Naturally a modern sci-fi writer with quintuple the medical knowledge and detailed descriptions of modern medical appliances and procedures, would engulf their tech-savy CSI-draunched audiences with said realism. Unbeknownst to Ms. Shelly, she is forging a new literary genre. While she understands that her story is unique to the audiences of her time, she keeps a literary aim on the human drama, simple and focused straightforward on the agony of the doctor, who leaves the room where the creature lies struggling to live. Next, Victor falls asleep in the next room and has a terrifying nightmare:
“I thought I saw Elizabeth, in the bloom of health, walking in the streets of Ingolstadt. Delighted and surprised, I embraced her; but as I imprinted the first kiss on her lips, they became livid with the hue of death; her features appeared to change, and I thought that I held the corpse of my dead mother in my arms; a shroud enveloped her form, and I saw the grave-worms crawling in the folds of the flannel.”

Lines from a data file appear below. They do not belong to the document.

/-- R280. -/
theorem test_word_send :
    decodeTile (0x08 + 5 * 2 ^ 8 + 1 * 2 ^ 12 + 9 * 2 ^ 13 + 2 * 2 ^ 17 + 1 * 2 ^ 19 + 0x2001 * 2 ^ 20 + 0x81 * 2 ^ 34 + 0x800001 * 2 ^ 42 + 0x3fff * 2 ^ 66 + 0x8001 * 2 ^ 101 + 1 * 2 ^ 117 + 1 * 2 ^ 118) =
      some ({ sig := true, sem := 9, pred := 2, fence := true }, .send { peer := 0x2001, window := 0x81, woff := 0x800001, src := 0x3fff, len := 0x8001, nm := true, tsrc := true }) := by
  decide +kernel

/-- R282: CPASS and TPASS. -/
theorem test_word_pass :
    decodeTile (0x10 + 1 * 2 ^ 12 + 9 * 2 ^ 13 + 2 * 2 ^ 17 + 1 * 2 ^ 19 + 0x21 * 2 ^ 20 + 5 * 2 ^ 26 + 1 * 2 ^ 29 + 0x101 * 2 ^ 30 + 0x2001 * 2 ^ 39 + 0x22 * 2 ^ 53 + 1 * 2 ^ 59 + 9 * 2 ^ 60 + 0x11 * 2 ^ 64 + 0xe * 2 ^ 69 + 0x1002 * 2 ^ 74 + 0x801 * 2 ^ 88) =
      some ({ sig := true, sem := 9, pred := 2, fence := true }, .cpass { grp := 0x21, page := 5, a4 := true, pat := 0x101, desc := 0x2001, tile := 0x22, ovw := true, gid := 9, row0 := 0x11, h := 0xe, eref := 0x1002, eidx := 0x801 }) ∧
    decodeTile (0x11 + 0x21 * 2 ^ 20 + 5 * 2 ^ 26 + 0x101 * 2 ^ 30 + 0x2001 * 2 ^ 39 + 0x22 * 2 ^ 53 + 9 * 2 ^ 60 + 0x11 * 2 ^ 64 + 0xe * 2 ^ 69 + 0x1002 * 2 ^ 74 + 0x801 * 2 ^ 88) =
      some ({}, .tpass { grp := 0x21, page := 5, a4 := false, pat := 0x101, desc := 0x2001, tile := 0x22, ovw := false, gid := 9, row0 := 0x11, h := 0xe, eref := 0x1002, eidx := 0x801 }) := by
  refine ⟨?_, ?_⟩ <;> decide +kernel

/-- R284: PGWR and PGRD. -/
theorem test_word_page :
    decodeTile (0x12 + 0x21 * 2 ^ 20 + 6 * 2 ^ 26 + 1 * 2 ^ 29 + 1 * 2 ^ 31 + 0x2001 * 2 ^ 32 + 0x8010 * 2 ^ 46 + 0x3fff * 2 ^ 62 + 0x8001 * 2 ^ 76) =
      some ({}, .pgwr { grp := 0x21, page := 6, w4 := true, centred := false, keepExp := true, img := 0x2001, istep := 0x8010, exp := 0x3fff, estep := 0x8001 }) ∧
    decodeTile (0x12 + 1 * 2 ^ 30 + 1 * 2 ^ 32 + 0x10 * 2 ^ 46 + 2 * 2 ^ 62) =
      some ({}, .pgwr { centred := true, img := 1, istep := 0x10, exp := 2 }) ∧
    decodeTile (0x13 + 0x21 * 2 ^ 20 + 5 * 2 ^ 26 + 0x2001 * 2 ^ 32 + 0x8011 * 2 ^ 46) =
      some ({}, .pgrd { grp := 0x21, page := 5, img := 0x2001, istep := 0x8011 }) := by
  refine ⟨?_, ?_, ?_⟩ <;> decide +kernel

/-- R285. -/
theorem test_word_upd :
    decodeTile (0x14 + 0x21 * 2 ^ 20 + 0x81 * 2 ^ 26 + 1 * 2 ^ 34 + 0x22 * 2 ^ 36 + 0x2001 * 2 ^ 42) =
      some ({}, .upd { grp := 0x21, pmask := 0x81, tied := true, clearGrad := false, udesc := 0x22, hyp := 0x2001 }) ∧
    decodeTile (0x14 + 0xff * 2 ^ 26 + 1 * 2 ^ 35) =
      some ({}, .upd { pmask := 0xff, clearGrad := true }) := by
  refine ⟨?_, ?_⟩ <;> decide +kernel

/-- R286. -/
theorem test_word_acm :
    decodeTile (0x18 + 0x21 * 2 ^ 20 + 1 * 2 ^ 26 + 0x2001 * 2 ^ 27) =
      some ({}, .acmrd { tile := 0x21, widen := true, img := 0x2001 }) ∧
    decodeTile (0x19 + 0x22 * 2 ^ 20 + 0x1001 * 2 ^ 27) =
      some ({}, .acmwr { tile := 0x22, img := 0x1001 }) := by
  refine ⟨?_, ?_⟩ <;> decide +kernel

/-- R287. -/
theorem test_word_drain :
    decodeTile (0x1A + 0x21 * 2 ^ 20 + 0x11 * 2 ^ 26 + 0xe * 2 ^ 31 + 1 * 2 ^ 36 + 2 * 2 ^ 38 + 4 * 2 ^ 40 + 1 * 2 ^ 43 + 1 * 2 ^ 44 + 1 * 2 ^ 46 + 1 * 2 ^ 48 + 5 * 2 ^ 49 + 0x2001 * 2 ^ 52 + 0x1001 * 2 ^ 66 + 0x20001 * 2 ^ 80 + 0x2002 * 2 ^ 98 + 0x1001 * 2 ^ 112) =
      some ({}, .drain { tile := 0x21, row0 := 0x11, h := 0xe, c8 := 1, w8 := 2, ofmt := 4, rnd := true, rowmax := true, rowsum := false, rowsumexp := true, topk := false, merge := true, k := 5, dst := 0x2001, desc := 0x1001, cs := 0x20001, recd := 0x2002, ib := 0x1001 }) ∧
    decodeTile (0x1A + 1 * 2 ^ 45 + 1 * 2 ^ 47 + 1 * 2 ^ 98) =
      some ({}, .drain { rowsum := true, topk := true, recd := 1 }) := by
  refine ⟨?_, ?_⟩ <;> decide +kernel

/-- R289: QSTAT, CARRIED with sym and bcast, PRESENT with rnd. -/
theorem test_word_quant :
    decodeTile (0x20 + 1 * 2 ^ 20 + 0x2001 * 2 ^ 24 + 0x2002 * 2 ^ 52 + 0x401 * 2 ^ 108 + 0x11 * 2 ^ 119 + 0xf * 2 ^ 124) =
      some ({}, .qstat { ifmt := 1, src := 0x2001, recd := 0x2002, n32 := 0x401, r := 0x11, ol := 0xf, dnext := 0, strip := 0 }) ∧
    decodeTile (0x21 + 1 * 2 ^ 8 + 2 * 2 ^ 20 + 0x2001 * 2 ^ 24 + 0x1001 * 2 ^ 38 + 0x2002 * 2 ^ 52 + 0x1002 * 2 ^ 66 + 0x2003 * 2 ^ 80 + 0x1003 * 2 ^ 94 + 0x401 * 2 ^ 108 + 0x11 * 2 ^ 119 + 0xe * 2 ^ 124 + 1 * 2 ^ 23 + 1 * 2 ^ 9 + 1 * 2 ^ 11) =
      some ({}, .qconv true { ifmt := 2, src := 0x2001, dst := 0x1001, recd := 0x2002, desc := 0x1002, dnext := 0x2003, strip := 0x1003, n32 := 0x401, r := 0x11, ol := 0xe, a4 := true, sym := true, bcast := true }) ∧
    decodeTile (0x21 + 2 * 2 ^ 20 + 0x2001 * 2 ^ 24 + 0x1001 * 2 ^ 38 + 0x2002 * 2 ^ 52 + 0x1002 * 2 ^ 66 + 0x2003 * 2 ^ 80 + 0x1003 * 2 ^ 94 + 0x401 * 2 ^ 108 + 0x11 * 2 ^ 119 + 0xe * 2 ^ 124 + 1 * 2 ^ 10) =
      some ({}, .qconv false { ifmt := 2, src := 0x2001, dst := 0x1001, recd := 0x2002, desc := 0x1002, dnext := 0x2003, strip := 0x1003, n32 := 0x401, r := 0x11, ol := 0xe, rnd := true }) := by
  refine ⟨?_, ?_, ?_⟩ <;> decide +kernel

From here Victor awakes in a sweat and sees–
“…the wretch, the miserable monster whom I had created. He held up the curtain of the bed; and his eyes, if eyes they may be called, were fixed on me. His jaws opened, and he muttered some inarticulate sounds, while a grin wrinkled his cheeks. He might have spoken, but I did not hear; one hand was stretched out, seemingly to detain me, but I escaped, and rushed down stairs.”
Congratulations Mr. Frankenstein, it’s a hulking eight-foot…monster.
“I took refuge in the court-yard belonging to the house which I inhabited; where I remained during the rest of the night, walking up and down in the greatest agitation, listening attentively, catching and fearing each sound as if it were to announce the approach of the demoniacal corse to which I had so miserably given life…a thing such as even Dante could not have conceived.”
I’ve read Dante’s The Inferno and have taught it to high school seniors. Dante could easily conceive of such a monstrosity, but I understand Shelley’s point (and given her background the author’s proclivity to quote Coleridge and reference Dante). Allow me to quote from Richard Rhodes, author of Dark Sun: The Making of the Hydrogen Bomb, who quoted one of the Los Alamos scientists following the atomic bombing of Japan:
“Our beautiful physics, which had seemed like such a almost religious science commitment before the war, should have been put into the deepest and darkest part of human existence.”
This aptly describes Victor’s vacillating emotions, from his dedication to the science and now to his reversal of disgust and horror, at what the science had wrought in his hands.
At the height of his mounting disgust, his fear of its discovery by the public, and his terror in returning home to face his creation, lo and behold in the distance a coach arrives and out steps his friend Henry Clerval who has arrived for a visit. Henry easily sees that his friend is pale, thin and emotionally agitated. Forced to return to his house to give lodging to his friend, Victor happily discovers the creature missing. However, his mental state proceeds to collapse into a full-blown nervous breakdown, which leaves Victor debilitated for months and the ignorant Henry staying by his side to serve as Victor’s caretaker.